-- ==== Sys2Proof/Certificates/Slice0/Obligations.lean ====
section
/-! DEFINITION. The statements for the provers. Each says, for commands of the table, on which states they do their own work, what
the next state then is, and what it leaves as it was. -/

open Sys2Proof Sys2Proof.Machine

/-! ### The machine -/

/-- A step takes the command at the front of the queue and is that command's effect on the state with the queue's rest. -/
def Obligations.FrontCommandRuns : Prop :=
  ∀ (c : Instr) (r : List Instr) (s : State), step { s with pending := c :: r } = exec c { s with pending := r }

/-- On an empty queue one nanosecond passes (notes/assumptions/2, the model's choice): MTIME moves on by 1 while no correction
of R358 is under way, and it stands still in SLEEP and without input. An event that a command puts at a time moves MTIME there, never
back. Where no corrected error is held back, MTIME is not being corrected and no lane swap is agreed, nothing else changes with it but
what a paused engine keeps of its watchdog time. -/
def Obligations.EmptyQueueLetsTimePass : Prop :=
  ∀ s : State, s.pending = [] →
    (s.power.st = .sleep ∨ s.power.st = .off → step s = .next s) ∧
    (s.power.st ≠ .sleep → s.power.st ≠ .off → s.fab.hold = 0 → s.fab.slew = 0 →
      ∃ t, step s = .next t ∧ t.mtime = s.mtime + 1 ∧ (s.Calm → { t with mtime := s.mtime, engines := s.engines } = s)) ∧
    ∀ mt, (s.at mt).mtime = max s.mtime mt ∧ (s.Calm → { s.at mt with mtime := s.mtime, engines := s.engines } = s)

/-- A command that a row of the table spells answers a next state, whatever the state: none is a fault, none a refusal. A command
whose operands no row spells is refused. -/
def Obligations.EveryCommandAnswers : Prop :=
  ∀ (c : Instr) (s : State), (c.wf = true → ∃ t, exec c s = .next t) ∧ (c.wf = false → exec c s = .refused .illFormed)

/-- What the module holds right after reset where the spec gives it: partition 0 owns everything and the others nothing (R220),
context 0 is the management context (R206), every queue and ring is disabled, of 64 entries and empty, the first pass of a ring
has PHASE 1 (R39, R53), no interrupt, no reset and no port is up, and no command waits. -/
def Obligations.ResetState : Prop :=
  (∀ p, p < 8 → State.reset.part p = if p = 0 then Partition.whole .azg7208 else {}) ∧
  (State.reset.part 0).enabled = true ∧ (State.reset.part 0).bwShare = 256 ∧ State.reset.chanCount 0 = 512 ∧
  (∀ c, State.reset.ctx c = if c = 0 then Ctx.management .azg7208 else {}) ∧
  (State.reset.ctx 0).level = 3 ∧ (State.reset.ctx 0).memLimit = State.reset.memBytes 0 ∧
  (∀ q, (State.reset.queue q).enable = false ∧ (State.reset.queue q).log2 = 6 ∧ (State.reset.queue q).pkts = [] ∧
    (State.reset.queue q).head = 0 ∧ (State.reset.queue q).tail = 0) ∧
  (∀ c, (State.reset.ring c).enable = false ∧ (State.reset.ring c).log2 = 6 ∧ (State.reset.ring c).phase = true) ∧
  (∀ n, (State.reset.port n).st = .down) ∧ State.reset.ctrl.resets = [] ∧ State.reset.msix = [] ∧ State.reset.pending = []

/-! ### Invariants -/

/-- The state after reset meets the three invariants below: nothing is listed that an empty list would not say, no packet is
numbered, and no region is in force that is not laid as R295 to R297 ask. -/
def Obligations.ResetMeetsInvariants : Prop := State.reset.Canonical ∧ State.reset.Numbered ∧ State.reset.Laid

/-- Every step keeps the canonical form of module memory, scratchpads, host memory and every numbered collection of the module:
an entry reads as what was last written to it, and equal contents are equal data. -/
def Obligations.StepKeepsCanonical : Prop := ∀ s t : State, s.Canonical → step s = .next t → t.Canonical

/-- No command touches the commands that wait behind it, nor what is fused: the order code. -/
def Obligations.CommandsKeepQueueAndFuses : Prop :=
  ∀ (c : Instr) (s t : State), exec c s = .next t → t.pending = s.pending ∧ t.order = s.order

/-- Every step keeps every packet's number its own (R36: a packet is fetched and dispatched exactly once). -/
def Obligations.StepKeepsNumbers : Prop := ∀ s t : State, s.Canonical → s.Numbered → step s = .next t → t.Numbered

/-- R295 to R297: every step keeps every region in force aligned to its size, and every die-local one split over the dies as R295 asks. -/
def Obligations.RegionsStayLaid : Prop := ∀ s t : State, s.Canonical → s.Laid → step s = .next t → t.Laid

/-! ### The layout of packets -/

/-- R35, R42, R43: the fetcher reads a packet as software wrote it. Every field at every value that its place admits comes back, no
other bit is taken in, and the packet takes as many slots as its bytes fill. -/
def Obligations.PacketReadsAsWritten : Prop :=
  ∀ k : Packet, k.spells = true →
    packetOf k.id (encodePacket k) = k.written ∧ (encodePacket k).length = 64 * headerSlots (encodePacket k)

/-! ### The command protocol -/

/-- CMD_TAIL and CPL_HEAD, written by a function whose port is up and which sees the queue or the ring. A tail in the ring becomes the
queue's tail; what the slots it covers hold is kept; where it passes the head, what is filled is counted, for the slots that are then
unspecified. A tail at or above the
ring's size only sets BAD_DOORBELL. A head in the ring is taken, and with no record waiting nothing else happens. A function that
does not see the queue changes nothing. -/
def Obligations.DoorbellsMoveIndices : Prop :=
  (∀ (fn q v : Nat) (s : State), isFn fn = true → isQueue q = true → v < 2 ^ 32 →
    let u := s.queue q
    let d := (v + 2 ^ u.log2 - u.tail) % 2 ^ u.log2
    let n := u.filled + d
    let kept := u.kept ++ (List.range d).map (fun i => s.slotBytes q (u.tail + i))
    ((s.fnUp fn && s.fnSees fn u.part) = false → exec (.cmdTail fn q v) s = .next s) ∧
    ((s.fnUp fn && s.fnSees fn u.part) = true →
      (2 ^ u.log2 ≤ v → exec (.cmdTail fn q v) s = .next (s.setQueue q { u with badBell := true })) ∧
      (v < 2 ^ u.log2 → n < 2 ^ u.log2 → exec (.cmdTail fn q v) s = .next (s.setQueue q { u with tail := v, overrun := 0, kept })) ∧
      (v < 2 ^ u.log2 → 2 ^ u.log2 ≤ n → exec (.cmdTail fn q v) s = .next (s.setQueue q { u with tail := v, overrun := n, kept })))) ∧
  (∀ (fn c v : Nat) (s : State), s.Canonical → isFn fn = true → isQueue c = true → v < 2 ^ (s.ring c).log2 → (s.ring c).log2 ≤ 16 →
    s.fnUp fn = true → s.fnSees fn (s.partOf c) = true → (s.ring c).waiting = [] →
    exec (.cplHead fn c v) s = .next (s.setRing c { s.ring c with head := v }))

/-- PACKET_FETCH of a packet that stands in the ring as software wrote it and passes the checks made at fetch: it joins the queue's
packets with the fields it was written with, HEAD moves past its slots, and its context's client has one job more (R227). NOP
occupies its slots and does nothing else, whichever of the two commands takes it (R35). Otherwise only the reading of the slots leaves
its traces, and none where the ring stands in host memory. Nothing is fetched from a queue that is disabled or halted, or while the
module is down. -/
def Obligations.FetchTakesPacket : Prop :=
  (∀ (q : Nat) (k : Packet) (s : State), s.Canonical → isQueue q = true → s.fetches q = true → (s.queue q).flushing = false → (s.queue q).overrun = 0 →
    k.spells = true →
    k.id = s.nextPkt → s.RingHolds q (encodePacket k) →
    let n := (encodePacket k).length / 64
    let v := (s.ctx k.ctx).client
    let r := s.ringRead q n false
    (isHost (s.queue q).base = true → (s.queue q).base + 64 * (s.queue q).slots ≤ 2 ^ 64 → r = s) ∧
    (k.opcode ≠ 0 → k.opcode ≠ 0x0701 → s.fetchCheck q k.written (encodePacket k) = none →
      ∃ t, exec (.packetFetch q) s = .next t ∧
        t.queue q = { (s.queue q).advance n with pkts := (s.queue q).pkts ++ [{ k.written with client := some v }] } ∧
        t.client v = (((s.client v).1 + 1) % 2 ^ 64, (s.client v).2) ∧ t.nextPkt = s.nextPkt + 1 ∧
        { t with queues := r.queues, clients := r.clients, nextPkt := r.nextPkt } = r ∧ (∀ x, x ≠ q → t.queue x = s.queue x)) ∧
    (k.opcode = 0 → exec (.nop q) s = .next (r.setQueue q ((s.queue q).advance n)) ∧
      exec (.packetFetch q) s = .next (r.setQueue q ((s.queue q).advance n)))) ∧
  (∀ (q : Nat) (s : State), isQueue q = true → s.fetches q = false → (s.queue q).flushing = false →
    exec (.packetFetch q) s = .next s ∧ exec (.nop q) s = .next s)

/-- R47, R48. The packet at the front starts when no earlier uncompleted packet has a CLASS in its FENCE, its WAIT semaphore was met
(here: it has none) and MTIME has reached MTIME_NOT_BEFORE, equality included; it takes the next place in the order of starting, and
SEED and STEP are 0 with it where no step is open (R118).
While a fence or the time holds it, nothing changes. MTIME_NOT_BEFORE moves MTIME to the value waited for. -/
def Obligations.PacketStartsWhenMet : Prop :=
  (∀ (q : Nat) (before : List Packet) (k : Packet) (s : State), isQueue q = true → s.MayStart q before k →
    k.flags.testBit 0 = false → s.pkt k.id = some (q, k) → s.startCheck q k = none →
    k.opcode ≠ opTasklist → k.opcode ≠ 0x0701 → k.opcode ≠ 0x0702 →
    let c := s.ctx k.ctx
    ∃ t, exec (.packetStart q) s = .next t ∧ t.nextSeq = s.nextSeq + 1 ∧
      t.pkt k.id = some (q, { k with phase := .started, startSeq := s.nextSeq + 1, startMt := s.mtime, unit := s.unitOf q k,
                                     mover := if isMover k.opcode = true ∧ k.mover = none then s.freeMover k else k.mover,
                                     run := { k.run with role := .ordinary, seed := if c.stepState.isOpen then c.seed else 0,
                                                         step := if c.stepState.isOpen then c.step else 0 } }) ∧
      { t with queues := s.queues, nextSeq := s.nextSeq, engines := s.engines, moverLast := s.moverLast } = s ∧
      (isMover k.opcode = false ∨ s.freeMover k = none → t.engines = s.engines ∧ t.moverLast = s.moverLast)) ∧
  (∀ (q : Nat) (before : List Packet) (k : Packet) (s : State), isQueue q = true → s.front q = some (before, k) →
    (fenceMet before k = false ∨ s.mtime < k.notBefore) → exec (.packetStart q) s = .next s) ∧
  (∀ (q : Nat) (before : List Packet) (k : Packet) (s : State), isQueue q = true → s.front q = some (before, k) →
    exec (.mtimeNotBefore q) s = .next (s.at k.notBefore))

/-- R49: the re-read of the WAIT semaphore of the packet at the front decides anew whether the condition holds: its 64-bit value,
unsigned, is at least WAIT_VALUE. Here the semaphore is in host memory, and nothing else changes. R51: the SIGNAL add of a finished
packet is an exact add of 1 to the 64-bit semaphore, made before the record. Here semaphore and ring are in host memory and apart. -/
def Obligations.SemaphoresWaitAndCount : Prop :=
  (∀ (q : Nat) (before : List Packet) (k : Packet) (s : State), isQueue q = true → s.front q = some (before, k) →
     k.flags.testBit 0 = true → isHost k.waitAddr = true → k.waitAddr % 8 = 0 → s.hostPath q = true →
     exec (.waitSemaphoreReread q) s = .next (s.modPkt k.id (fun p =>
       { p with semOk := decide (k.waitVal ≤ le ((List.range 8).map (fun i => s.hostByte (k.waitAddr % 2 ^ 48 + i)))) }))) ∧
  (∀ (p mt q : Nat) (k : Packet) (s : State), mt < 2 ^ 64 → s.Canonical → s.Numbered → s.MayEnd p q k →
     k.flags.testBit 1 = true → k.signalled = false → isCheck k.status = false →
     (k.opcode = 0x0802 → (s.ctx k.ctx).stepState.isOpen = false) →
     let r := s.ring (s.queue q).ring
     let a := k.sigAddr % 2 ^ 48
     isHost k.sigAddr = true → s.noAtomics.contains (a / 8) = false → (a + 8 ≤ (r.base + 32 * r.tail) % 2 ^ 48 ∨ (r.base + 32 * r.tail) % 2 ^ 48 + 32 ≤ a) →
     ∃ t, exec (.packetCompletion p mt) s = .next t ∧ t.pkt p = none ∧ t.mem = s.mem ∧
       le ((List.range 8).map (fun i => t.hostByte (a + i))) = (le ((List.range 8).map (fun i => s.hostByte (a + i))) + 1) % 2 ^ 64 ∧
       t.HostHolds ((r.base + 32 * r.tail) % 2 ^ 48) (completionRecord q k r.phase (k.visible.getD (max s.mtime mt))))

/-- R50 to R55, R60, R61: a finished packet with no SIGNAL whose ring, in host memory, has room: its record stands at TAIL with the PHASE
of the pass, TAIL moves on and PHASE inverts at the wrap; its MTIME is that at which the packet's effects became visible (R52); the packet
is gone from its queue, which halts on a failure with STOP_ON_ERROR, a cancelled packet apart, and whose FLUSH ends with the last record
that it has cancelled (R61); its context's totals advance by its true counts, and its numerics policy takes effect (R95). One that comes
to complete while a step is open completes as one that ended with POLICY_LOCKED. Module memory does not change. -/
def Obligations.CompletionWritesRecord : Prop :=
  ∀ (p mt q : Nat) (k : Packet) (s : State), mt < 2 ^ 64 → s.Canonical → s.Numbered → s.MayEnd p q k → k.flags.testBit 1 = false →
    let late := k.opcode = 0x0802 ∧ k.status = stOk ∧ (s.ctx k.ctx).stepState.isOpen = true
    (late → exec (.packetCompletion p mt) s = exec (.packetCompletion p mt) (s.modPkt p (fun e => { e with status := 0x60 }))) ∧
    (¬late →
      let c := (s.queue q).ring
      let r := s.ring c
      let left := (s.queue q).pkts.filter (fun e => e.id != p)
      let flushed := (s.queue q).flushed = true ∧ ∀ e ∈ left, ¬(e.phase = .finished ∧ e.status = stCancelled)
      ∃ t, exec (.packetCompletion p mt) s = .next t ∧
        t.HostHolds ((r.base + 32 * r.tail) % 2 ^ 48) (completionRecord q k r.phase (k.visible.getD (max s.mtime mt))) ∧
        t.ring c = { r with tail := (r.tail + 1) % 2 ^ r.log2, phase := if r.tail + 1 = 2 ^ r.log2 then !r.phase else r.phase } ∧
        t.pkt p = none ∧ (k.run.wrote = [] → (t.queue q).pkts = left) ∧
        ((t.queue q).halted = true ↔ ((s.queue q).halted = true ∧ ¬flushed) ∨
          (k.flags.testBit 4 = true ∧ harmless k.endStatus = false ∧ k.status ≠ stCancelled)) ∧
        ((t.queue q).flushing = true ↔ (s.queue q).flushing = true ∧ ¬flushed) ∧
        (t.queue q).head = (s.queue q).head ∧ (t.queue q).tail = (s.queue q).tail ∧
        (k.counts.none = false → (s.ctx k.ctx).state ≠ .free → (t.ctx k.ctx).totals = (s.ctx k.ctx).totals.total k.counts) ∧
        (k.opcode = 0x0802 → k.status = stOk → (t.ctx k.ctx).policy = field k.params 0 1) ∧
        t.mem = s.mem ∧ t.sp = s.sp ∧ t.parts = s.parts ∧ t.regions = s.regions ∧ t.items = s.items ∧ t.groups = s.groups ∧
        (∀ a, (a < (r.base + 32 * r.tail) % 2 ^ 48 ∨ (r.base + 32 * r.tail) % 2 ^ 48 + 32 ≤ a) → t.hostByte a = s.hostByte a))

/-! ### Registers -/

/-- Registers that hold what is written to them: offset and width (R39, R296, R318, R334, R360, R458, R471). -/
def plainRegisters : List (Nat × Nat) :=
  [(0x001010, 6), (0x001040, 12), (0x001080, 12), (0x010000, 6), (0x010044, 4), (0x030004, 3), (0x040000, 16), (0x060018, 5),
   (0x010040, 8), (0x020000, 32), (0x020004, 32), (0x020008, 32), (0x02000C, 32), (0x020010, 16), (0x020028, 11), (0x03001C, 16)]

━━━━━━━━

Exercise description:
Everything from the line with "numbered, and no" through the line with "def Obligations.ResetMeetsInvariants : Prop" in the listing above must be retyped exactly, with nothing added.

Answer to the exercise:
numbered, and no region is in force that is not laid as R295 to R297 ask. -/
def Obligations.ResetMeetsInvariants : Prop := State.reset.Canonical ∧ State.reset.Numbered ∧ State.reset.Laid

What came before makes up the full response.